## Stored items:
---*---

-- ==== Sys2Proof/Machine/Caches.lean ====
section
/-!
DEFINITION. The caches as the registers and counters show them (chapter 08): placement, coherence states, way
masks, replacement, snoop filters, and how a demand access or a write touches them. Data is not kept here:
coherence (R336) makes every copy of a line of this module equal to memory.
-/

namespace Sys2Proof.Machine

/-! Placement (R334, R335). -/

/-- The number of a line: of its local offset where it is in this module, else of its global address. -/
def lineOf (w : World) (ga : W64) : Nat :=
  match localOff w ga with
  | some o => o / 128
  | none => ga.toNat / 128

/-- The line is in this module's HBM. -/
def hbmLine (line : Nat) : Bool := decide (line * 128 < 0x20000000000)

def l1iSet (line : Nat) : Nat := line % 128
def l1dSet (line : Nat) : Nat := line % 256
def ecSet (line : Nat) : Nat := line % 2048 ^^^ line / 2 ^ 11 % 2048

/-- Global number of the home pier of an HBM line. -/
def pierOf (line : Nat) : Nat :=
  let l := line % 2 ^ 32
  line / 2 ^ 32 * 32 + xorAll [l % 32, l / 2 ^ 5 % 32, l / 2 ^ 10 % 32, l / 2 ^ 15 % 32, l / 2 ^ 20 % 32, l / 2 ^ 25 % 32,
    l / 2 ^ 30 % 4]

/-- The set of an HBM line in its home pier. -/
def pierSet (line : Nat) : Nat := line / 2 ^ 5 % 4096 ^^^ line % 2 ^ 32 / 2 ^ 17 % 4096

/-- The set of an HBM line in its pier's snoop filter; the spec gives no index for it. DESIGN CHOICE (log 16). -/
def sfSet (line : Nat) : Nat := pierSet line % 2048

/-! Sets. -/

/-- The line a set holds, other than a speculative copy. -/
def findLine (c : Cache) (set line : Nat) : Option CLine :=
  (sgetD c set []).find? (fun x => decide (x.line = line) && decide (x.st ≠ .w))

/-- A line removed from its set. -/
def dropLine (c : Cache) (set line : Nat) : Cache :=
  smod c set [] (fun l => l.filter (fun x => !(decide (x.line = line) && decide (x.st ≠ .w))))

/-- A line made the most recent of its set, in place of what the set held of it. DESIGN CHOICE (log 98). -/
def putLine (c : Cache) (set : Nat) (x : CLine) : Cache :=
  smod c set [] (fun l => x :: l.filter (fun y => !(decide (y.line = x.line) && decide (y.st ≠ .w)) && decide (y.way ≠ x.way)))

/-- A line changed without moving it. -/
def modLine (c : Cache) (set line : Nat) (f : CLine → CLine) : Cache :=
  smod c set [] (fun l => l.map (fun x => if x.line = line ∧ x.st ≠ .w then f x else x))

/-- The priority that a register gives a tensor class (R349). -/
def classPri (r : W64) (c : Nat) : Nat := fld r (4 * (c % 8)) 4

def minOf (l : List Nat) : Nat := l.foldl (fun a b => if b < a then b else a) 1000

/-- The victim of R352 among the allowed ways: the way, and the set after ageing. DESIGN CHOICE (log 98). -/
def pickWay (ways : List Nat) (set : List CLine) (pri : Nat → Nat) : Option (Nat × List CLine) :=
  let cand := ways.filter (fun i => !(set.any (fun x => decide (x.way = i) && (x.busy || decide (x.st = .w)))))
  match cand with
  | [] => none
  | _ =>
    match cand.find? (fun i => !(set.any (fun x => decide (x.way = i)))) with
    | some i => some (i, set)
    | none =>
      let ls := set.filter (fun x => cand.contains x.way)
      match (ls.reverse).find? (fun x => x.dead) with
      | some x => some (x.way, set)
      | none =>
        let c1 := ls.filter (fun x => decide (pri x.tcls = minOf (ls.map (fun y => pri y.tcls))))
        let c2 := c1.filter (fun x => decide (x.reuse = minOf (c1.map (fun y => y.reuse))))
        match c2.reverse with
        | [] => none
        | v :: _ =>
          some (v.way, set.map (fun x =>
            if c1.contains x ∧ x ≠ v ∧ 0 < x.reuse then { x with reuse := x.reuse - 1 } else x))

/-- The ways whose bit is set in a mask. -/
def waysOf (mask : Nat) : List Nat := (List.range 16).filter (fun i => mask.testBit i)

---*---

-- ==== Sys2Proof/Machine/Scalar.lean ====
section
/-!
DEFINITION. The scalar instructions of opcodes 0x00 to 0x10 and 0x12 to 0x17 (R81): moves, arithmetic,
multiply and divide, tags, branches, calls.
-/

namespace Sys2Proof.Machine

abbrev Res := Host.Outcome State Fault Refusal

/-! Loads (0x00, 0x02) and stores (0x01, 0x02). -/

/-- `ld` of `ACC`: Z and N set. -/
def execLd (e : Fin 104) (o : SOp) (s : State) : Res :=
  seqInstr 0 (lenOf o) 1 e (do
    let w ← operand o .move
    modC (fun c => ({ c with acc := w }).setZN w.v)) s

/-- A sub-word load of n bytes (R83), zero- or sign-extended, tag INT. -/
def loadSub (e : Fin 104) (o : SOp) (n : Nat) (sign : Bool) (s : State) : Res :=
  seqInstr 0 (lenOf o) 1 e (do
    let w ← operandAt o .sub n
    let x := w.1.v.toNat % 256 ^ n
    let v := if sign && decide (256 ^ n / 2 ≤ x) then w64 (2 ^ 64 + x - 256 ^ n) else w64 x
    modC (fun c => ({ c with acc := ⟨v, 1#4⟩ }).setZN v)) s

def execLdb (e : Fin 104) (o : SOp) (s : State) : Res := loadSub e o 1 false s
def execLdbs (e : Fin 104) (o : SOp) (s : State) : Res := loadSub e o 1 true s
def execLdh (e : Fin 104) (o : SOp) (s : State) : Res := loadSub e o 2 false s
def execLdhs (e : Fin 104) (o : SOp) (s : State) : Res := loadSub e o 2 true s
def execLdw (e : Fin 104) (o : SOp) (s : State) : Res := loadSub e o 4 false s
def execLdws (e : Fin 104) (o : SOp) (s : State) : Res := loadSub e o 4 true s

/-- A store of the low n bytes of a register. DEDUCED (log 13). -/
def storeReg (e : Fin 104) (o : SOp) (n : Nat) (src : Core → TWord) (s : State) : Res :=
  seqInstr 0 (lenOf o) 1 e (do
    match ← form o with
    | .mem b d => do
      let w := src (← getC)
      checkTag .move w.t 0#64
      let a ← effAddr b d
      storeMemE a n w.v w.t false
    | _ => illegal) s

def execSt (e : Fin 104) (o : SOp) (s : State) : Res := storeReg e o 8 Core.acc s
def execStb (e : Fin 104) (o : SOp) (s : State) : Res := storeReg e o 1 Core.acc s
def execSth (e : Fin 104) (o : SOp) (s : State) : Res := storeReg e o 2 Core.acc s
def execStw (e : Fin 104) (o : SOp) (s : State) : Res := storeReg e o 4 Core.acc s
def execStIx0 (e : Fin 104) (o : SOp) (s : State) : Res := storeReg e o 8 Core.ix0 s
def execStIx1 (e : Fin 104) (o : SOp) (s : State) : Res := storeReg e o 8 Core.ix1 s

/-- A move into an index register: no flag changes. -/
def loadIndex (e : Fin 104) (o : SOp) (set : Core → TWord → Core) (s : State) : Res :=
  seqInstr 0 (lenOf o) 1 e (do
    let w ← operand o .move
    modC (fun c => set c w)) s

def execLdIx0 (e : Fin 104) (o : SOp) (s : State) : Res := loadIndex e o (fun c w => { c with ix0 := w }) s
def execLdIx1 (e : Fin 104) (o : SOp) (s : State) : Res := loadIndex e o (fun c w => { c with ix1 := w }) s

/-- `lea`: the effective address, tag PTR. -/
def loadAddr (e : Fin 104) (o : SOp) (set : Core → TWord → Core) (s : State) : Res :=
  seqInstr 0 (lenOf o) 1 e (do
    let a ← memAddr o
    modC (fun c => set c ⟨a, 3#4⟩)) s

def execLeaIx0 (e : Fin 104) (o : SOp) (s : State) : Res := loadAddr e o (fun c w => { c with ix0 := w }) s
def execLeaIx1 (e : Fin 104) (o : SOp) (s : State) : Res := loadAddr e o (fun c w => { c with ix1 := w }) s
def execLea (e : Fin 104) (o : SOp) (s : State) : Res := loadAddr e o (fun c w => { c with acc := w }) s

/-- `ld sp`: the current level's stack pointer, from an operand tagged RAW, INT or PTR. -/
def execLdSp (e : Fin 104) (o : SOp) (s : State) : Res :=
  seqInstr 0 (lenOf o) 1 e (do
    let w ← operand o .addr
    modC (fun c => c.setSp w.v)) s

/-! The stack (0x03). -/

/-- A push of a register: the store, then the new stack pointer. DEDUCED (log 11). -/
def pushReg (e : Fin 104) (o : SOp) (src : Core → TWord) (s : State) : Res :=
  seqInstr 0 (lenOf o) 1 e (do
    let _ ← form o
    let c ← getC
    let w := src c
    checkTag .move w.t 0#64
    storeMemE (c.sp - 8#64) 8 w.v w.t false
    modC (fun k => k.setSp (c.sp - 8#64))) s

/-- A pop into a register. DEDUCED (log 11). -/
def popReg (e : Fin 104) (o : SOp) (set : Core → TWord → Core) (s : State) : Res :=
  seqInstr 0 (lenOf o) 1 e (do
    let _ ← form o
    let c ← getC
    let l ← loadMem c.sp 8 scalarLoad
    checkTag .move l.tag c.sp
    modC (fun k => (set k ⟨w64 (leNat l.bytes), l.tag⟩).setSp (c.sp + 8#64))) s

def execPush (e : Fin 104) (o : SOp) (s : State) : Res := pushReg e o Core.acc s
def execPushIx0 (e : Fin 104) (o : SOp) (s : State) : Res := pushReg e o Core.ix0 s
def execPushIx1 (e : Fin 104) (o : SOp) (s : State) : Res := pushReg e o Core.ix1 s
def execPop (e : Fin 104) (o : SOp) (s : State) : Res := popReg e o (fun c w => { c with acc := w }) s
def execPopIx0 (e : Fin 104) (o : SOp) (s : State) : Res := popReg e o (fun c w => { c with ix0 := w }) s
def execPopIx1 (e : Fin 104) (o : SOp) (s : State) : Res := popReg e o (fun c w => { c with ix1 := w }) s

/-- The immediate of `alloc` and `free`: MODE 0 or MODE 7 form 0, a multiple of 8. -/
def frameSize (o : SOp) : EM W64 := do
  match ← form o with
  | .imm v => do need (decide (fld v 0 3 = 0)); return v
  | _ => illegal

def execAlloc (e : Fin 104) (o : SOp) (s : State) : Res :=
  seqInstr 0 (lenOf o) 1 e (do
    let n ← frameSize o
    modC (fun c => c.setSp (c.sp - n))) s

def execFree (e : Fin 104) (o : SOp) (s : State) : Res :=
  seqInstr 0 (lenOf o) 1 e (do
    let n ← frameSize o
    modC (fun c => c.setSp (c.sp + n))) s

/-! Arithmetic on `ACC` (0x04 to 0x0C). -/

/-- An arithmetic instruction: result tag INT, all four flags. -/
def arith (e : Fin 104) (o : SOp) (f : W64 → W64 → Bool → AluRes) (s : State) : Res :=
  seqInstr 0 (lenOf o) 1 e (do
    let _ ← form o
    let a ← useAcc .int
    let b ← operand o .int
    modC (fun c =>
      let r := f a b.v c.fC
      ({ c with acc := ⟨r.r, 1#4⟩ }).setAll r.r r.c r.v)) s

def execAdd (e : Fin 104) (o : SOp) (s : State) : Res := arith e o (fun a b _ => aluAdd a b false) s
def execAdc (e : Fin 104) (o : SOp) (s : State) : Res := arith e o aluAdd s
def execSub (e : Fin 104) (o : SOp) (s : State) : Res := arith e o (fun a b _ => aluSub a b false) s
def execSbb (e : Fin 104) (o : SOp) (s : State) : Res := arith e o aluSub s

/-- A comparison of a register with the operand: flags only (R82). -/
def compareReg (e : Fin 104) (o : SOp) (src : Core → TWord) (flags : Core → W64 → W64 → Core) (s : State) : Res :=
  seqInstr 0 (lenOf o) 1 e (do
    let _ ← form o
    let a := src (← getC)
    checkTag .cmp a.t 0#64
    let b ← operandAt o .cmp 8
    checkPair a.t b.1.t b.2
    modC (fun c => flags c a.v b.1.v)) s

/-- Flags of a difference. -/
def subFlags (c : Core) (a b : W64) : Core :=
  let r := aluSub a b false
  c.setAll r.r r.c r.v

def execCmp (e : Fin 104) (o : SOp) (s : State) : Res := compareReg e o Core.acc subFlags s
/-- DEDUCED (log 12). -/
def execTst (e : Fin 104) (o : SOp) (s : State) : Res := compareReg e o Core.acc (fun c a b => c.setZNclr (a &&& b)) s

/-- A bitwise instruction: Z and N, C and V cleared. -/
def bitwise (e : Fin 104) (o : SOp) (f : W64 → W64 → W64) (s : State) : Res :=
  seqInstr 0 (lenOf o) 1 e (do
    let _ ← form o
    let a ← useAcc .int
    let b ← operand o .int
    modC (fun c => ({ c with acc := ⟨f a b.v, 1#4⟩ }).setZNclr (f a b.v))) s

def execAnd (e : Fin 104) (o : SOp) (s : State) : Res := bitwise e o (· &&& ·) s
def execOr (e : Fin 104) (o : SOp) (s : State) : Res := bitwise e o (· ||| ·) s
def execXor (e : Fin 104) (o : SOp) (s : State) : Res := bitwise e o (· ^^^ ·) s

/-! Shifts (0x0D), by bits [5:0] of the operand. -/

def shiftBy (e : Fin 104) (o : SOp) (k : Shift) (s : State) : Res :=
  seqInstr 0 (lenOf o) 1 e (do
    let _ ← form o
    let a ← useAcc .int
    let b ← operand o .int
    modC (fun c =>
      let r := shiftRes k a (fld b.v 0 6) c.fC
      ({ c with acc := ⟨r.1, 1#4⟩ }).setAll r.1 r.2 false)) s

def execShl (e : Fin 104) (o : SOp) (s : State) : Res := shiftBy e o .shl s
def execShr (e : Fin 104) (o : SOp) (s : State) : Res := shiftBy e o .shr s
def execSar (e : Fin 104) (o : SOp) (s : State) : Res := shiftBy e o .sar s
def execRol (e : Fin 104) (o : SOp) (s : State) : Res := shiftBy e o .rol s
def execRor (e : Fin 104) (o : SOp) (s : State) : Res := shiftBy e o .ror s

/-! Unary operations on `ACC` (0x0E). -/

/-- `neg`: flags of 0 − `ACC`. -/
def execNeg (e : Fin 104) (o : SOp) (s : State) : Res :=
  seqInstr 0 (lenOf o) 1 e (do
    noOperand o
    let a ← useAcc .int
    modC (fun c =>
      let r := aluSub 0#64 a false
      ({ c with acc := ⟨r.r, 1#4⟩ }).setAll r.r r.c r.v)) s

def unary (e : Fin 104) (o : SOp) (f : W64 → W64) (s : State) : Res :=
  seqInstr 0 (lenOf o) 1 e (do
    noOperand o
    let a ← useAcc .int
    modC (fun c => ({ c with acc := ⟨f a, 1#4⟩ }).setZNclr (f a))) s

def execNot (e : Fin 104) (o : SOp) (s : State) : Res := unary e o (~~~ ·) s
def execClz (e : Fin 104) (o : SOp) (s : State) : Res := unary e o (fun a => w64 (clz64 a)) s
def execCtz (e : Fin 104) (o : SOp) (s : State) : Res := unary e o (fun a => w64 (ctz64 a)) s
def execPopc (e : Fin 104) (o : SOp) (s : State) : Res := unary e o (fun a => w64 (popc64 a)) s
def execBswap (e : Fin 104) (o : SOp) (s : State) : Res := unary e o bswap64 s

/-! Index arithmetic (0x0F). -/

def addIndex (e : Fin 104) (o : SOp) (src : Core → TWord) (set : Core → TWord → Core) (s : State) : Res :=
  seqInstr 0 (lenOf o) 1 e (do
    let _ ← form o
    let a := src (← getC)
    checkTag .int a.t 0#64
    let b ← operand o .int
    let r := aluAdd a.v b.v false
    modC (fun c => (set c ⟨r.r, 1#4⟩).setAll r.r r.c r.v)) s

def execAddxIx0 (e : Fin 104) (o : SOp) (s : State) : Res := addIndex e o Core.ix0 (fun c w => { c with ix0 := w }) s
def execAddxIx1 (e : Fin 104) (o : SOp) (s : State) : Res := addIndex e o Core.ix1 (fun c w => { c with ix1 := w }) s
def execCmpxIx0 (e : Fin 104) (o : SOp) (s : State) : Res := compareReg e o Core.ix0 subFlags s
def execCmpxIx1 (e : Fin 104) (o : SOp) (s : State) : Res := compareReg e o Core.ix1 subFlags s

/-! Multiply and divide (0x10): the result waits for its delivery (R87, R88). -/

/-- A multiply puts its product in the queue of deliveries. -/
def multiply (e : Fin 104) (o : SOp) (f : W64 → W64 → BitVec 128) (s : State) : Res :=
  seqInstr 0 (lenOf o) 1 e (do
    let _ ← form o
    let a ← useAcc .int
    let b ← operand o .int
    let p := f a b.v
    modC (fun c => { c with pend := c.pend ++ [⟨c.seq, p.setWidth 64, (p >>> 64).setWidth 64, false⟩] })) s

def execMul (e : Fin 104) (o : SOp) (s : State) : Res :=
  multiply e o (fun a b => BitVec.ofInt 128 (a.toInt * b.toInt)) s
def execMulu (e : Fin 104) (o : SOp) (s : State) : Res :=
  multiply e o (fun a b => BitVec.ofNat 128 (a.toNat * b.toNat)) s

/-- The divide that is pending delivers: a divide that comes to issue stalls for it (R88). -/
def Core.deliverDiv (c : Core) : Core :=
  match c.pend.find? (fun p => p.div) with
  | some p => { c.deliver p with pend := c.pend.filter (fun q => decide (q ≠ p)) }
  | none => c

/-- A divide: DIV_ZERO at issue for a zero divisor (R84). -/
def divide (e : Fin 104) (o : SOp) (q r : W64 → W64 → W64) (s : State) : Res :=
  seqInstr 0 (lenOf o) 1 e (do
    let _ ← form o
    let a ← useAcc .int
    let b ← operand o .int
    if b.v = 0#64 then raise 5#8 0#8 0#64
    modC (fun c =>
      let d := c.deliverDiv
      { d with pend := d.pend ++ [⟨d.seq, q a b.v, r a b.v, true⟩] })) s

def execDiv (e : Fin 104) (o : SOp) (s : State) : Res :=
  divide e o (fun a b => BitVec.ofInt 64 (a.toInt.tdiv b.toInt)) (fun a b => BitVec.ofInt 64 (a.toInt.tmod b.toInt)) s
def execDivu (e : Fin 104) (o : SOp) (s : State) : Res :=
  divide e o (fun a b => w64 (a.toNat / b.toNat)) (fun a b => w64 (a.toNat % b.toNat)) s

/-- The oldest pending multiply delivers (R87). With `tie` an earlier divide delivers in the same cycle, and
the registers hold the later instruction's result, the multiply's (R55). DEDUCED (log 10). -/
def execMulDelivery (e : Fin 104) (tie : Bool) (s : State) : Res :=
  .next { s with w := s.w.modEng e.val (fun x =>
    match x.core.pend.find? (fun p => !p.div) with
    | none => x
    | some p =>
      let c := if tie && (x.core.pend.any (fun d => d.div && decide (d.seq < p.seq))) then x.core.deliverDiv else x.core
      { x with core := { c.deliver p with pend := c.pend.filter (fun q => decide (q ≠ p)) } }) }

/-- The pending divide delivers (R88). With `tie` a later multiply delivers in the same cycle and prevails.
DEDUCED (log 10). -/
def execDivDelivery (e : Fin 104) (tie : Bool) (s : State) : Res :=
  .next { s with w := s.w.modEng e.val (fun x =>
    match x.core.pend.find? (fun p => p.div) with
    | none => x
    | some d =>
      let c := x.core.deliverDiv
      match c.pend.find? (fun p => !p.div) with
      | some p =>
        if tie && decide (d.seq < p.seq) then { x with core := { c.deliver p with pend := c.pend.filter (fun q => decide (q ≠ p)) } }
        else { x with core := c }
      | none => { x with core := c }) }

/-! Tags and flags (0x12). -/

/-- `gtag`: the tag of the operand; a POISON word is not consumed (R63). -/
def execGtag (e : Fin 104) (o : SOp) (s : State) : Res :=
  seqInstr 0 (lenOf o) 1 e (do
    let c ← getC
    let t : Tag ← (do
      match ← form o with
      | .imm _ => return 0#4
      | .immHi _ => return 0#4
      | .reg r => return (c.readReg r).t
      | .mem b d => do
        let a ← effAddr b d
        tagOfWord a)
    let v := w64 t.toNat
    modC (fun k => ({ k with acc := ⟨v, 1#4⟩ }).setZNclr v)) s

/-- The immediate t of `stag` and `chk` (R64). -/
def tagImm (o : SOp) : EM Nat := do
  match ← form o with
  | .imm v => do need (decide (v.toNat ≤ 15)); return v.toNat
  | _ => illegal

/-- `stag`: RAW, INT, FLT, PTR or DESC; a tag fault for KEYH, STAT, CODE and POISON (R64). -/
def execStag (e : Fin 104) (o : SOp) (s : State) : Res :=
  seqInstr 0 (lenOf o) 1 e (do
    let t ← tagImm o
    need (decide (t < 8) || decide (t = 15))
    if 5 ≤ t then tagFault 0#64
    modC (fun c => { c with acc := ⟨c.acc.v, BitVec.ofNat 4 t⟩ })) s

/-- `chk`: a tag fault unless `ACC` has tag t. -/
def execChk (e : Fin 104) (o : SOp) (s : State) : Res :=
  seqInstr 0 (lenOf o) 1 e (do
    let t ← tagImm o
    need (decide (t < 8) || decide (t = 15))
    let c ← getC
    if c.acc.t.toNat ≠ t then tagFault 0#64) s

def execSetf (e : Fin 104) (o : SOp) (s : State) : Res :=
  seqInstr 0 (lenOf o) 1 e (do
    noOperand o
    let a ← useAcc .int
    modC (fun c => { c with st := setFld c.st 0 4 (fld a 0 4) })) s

---*---

## WHAT YOU HAVE TO DO:
In how many lines of the records does the word "CLine" appear? Answer with the number only.

## FINAL ANSWER:
4